• **What you have to do**:
Where does the word "csrrs" appear in the entries below? Copy each line that holds it.

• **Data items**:
↓

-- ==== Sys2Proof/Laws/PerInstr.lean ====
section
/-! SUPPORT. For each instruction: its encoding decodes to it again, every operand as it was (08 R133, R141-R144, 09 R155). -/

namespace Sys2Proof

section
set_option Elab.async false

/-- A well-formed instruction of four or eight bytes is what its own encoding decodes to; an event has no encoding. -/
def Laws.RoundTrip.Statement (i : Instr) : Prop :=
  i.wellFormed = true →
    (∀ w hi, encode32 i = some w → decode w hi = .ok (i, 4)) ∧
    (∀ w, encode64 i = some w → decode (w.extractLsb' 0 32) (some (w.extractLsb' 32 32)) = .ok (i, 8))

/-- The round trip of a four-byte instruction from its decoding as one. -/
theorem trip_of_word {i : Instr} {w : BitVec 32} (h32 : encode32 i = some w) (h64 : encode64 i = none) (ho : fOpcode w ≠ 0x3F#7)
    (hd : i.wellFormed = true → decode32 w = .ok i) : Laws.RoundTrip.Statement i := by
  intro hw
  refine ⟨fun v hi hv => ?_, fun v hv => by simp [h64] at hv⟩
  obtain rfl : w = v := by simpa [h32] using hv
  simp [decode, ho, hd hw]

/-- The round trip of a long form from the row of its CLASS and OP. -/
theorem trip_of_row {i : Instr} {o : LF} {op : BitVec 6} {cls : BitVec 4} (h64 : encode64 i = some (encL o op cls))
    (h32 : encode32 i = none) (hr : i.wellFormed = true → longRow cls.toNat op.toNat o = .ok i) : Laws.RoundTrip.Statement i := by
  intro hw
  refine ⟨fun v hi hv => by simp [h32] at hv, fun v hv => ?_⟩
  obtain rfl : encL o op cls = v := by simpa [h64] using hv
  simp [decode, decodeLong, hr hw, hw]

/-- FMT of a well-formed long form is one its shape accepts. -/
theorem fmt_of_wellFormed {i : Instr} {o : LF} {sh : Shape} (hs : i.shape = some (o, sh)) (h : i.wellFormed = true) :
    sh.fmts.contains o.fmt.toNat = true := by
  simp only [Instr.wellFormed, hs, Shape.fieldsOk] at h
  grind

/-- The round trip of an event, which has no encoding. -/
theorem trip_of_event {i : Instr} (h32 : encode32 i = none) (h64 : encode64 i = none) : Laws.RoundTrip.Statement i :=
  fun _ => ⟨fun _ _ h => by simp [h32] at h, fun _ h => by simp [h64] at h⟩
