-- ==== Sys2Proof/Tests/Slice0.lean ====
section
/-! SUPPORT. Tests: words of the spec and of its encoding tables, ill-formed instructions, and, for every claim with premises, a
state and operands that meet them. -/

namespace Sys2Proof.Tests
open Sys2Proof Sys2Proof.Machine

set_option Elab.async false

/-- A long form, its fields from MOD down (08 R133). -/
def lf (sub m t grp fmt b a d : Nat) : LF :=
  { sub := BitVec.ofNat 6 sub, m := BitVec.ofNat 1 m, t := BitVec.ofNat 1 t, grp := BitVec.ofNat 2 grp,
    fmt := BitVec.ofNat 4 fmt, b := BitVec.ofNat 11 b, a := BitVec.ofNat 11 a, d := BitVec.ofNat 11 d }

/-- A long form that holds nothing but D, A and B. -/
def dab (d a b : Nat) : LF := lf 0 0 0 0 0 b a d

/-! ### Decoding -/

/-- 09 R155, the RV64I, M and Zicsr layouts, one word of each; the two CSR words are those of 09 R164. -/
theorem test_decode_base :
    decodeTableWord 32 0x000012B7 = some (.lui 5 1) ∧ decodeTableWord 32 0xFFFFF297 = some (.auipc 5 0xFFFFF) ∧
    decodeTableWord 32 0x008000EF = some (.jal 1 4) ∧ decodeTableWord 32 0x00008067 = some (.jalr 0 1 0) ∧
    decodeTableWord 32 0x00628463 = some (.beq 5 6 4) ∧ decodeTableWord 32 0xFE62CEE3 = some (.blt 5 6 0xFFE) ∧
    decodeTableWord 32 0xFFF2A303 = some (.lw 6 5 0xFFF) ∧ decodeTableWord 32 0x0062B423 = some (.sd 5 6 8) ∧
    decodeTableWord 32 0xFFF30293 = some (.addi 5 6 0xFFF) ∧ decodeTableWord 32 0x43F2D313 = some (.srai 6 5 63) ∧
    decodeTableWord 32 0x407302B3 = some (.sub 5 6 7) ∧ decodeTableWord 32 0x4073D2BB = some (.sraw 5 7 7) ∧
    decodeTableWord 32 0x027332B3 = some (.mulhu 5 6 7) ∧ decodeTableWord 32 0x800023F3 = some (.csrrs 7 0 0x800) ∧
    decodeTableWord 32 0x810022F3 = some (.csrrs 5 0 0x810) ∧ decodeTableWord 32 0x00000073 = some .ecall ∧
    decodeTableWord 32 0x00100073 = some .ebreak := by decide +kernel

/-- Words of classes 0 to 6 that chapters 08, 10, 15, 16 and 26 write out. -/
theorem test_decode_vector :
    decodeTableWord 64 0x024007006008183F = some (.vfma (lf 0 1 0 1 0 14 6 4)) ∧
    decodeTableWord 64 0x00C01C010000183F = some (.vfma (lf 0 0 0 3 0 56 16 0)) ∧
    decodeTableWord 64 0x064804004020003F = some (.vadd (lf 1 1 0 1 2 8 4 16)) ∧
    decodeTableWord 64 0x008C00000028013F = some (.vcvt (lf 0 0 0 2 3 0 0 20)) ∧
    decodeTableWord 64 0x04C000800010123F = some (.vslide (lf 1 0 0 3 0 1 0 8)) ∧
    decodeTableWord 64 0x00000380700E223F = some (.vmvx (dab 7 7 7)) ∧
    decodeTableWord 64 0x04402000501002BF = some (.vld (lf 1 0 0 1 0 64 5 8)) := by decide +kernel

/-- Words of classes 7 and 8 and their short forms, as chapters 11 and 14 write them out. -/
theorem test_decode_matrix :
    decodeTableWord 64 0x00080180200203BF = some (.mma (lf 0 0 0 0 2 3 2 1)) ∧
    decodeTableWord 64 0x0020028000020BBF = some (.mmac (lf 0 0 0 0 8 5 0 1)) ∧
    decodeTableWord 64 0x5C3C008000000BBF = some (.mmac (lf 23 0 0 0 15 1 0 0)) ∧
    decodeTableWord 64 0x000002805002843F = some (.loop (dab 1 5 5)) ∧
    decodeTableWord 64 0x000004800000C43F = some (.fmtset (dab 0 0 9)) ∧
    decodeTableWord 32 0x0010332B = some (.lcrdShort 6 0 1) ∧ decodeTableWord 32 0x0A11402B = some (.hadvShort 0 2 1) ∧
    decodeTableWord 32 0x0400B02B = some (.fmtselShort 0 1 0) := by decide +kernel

↑

• **Solution to the problem**:
    decodeTableWord 32 0x027332B3 = some (.mulhu 5 6 7) ∧ decodeTableWord 32 0x800023F3 = some (.csrrs 7 0 0x800) ∧
    decodeTableWord 32 0x810022F3 = some (.csrrs 5 0 0x810) ∧ decodeTableWord 32 0x00000073 = some .ecall ∧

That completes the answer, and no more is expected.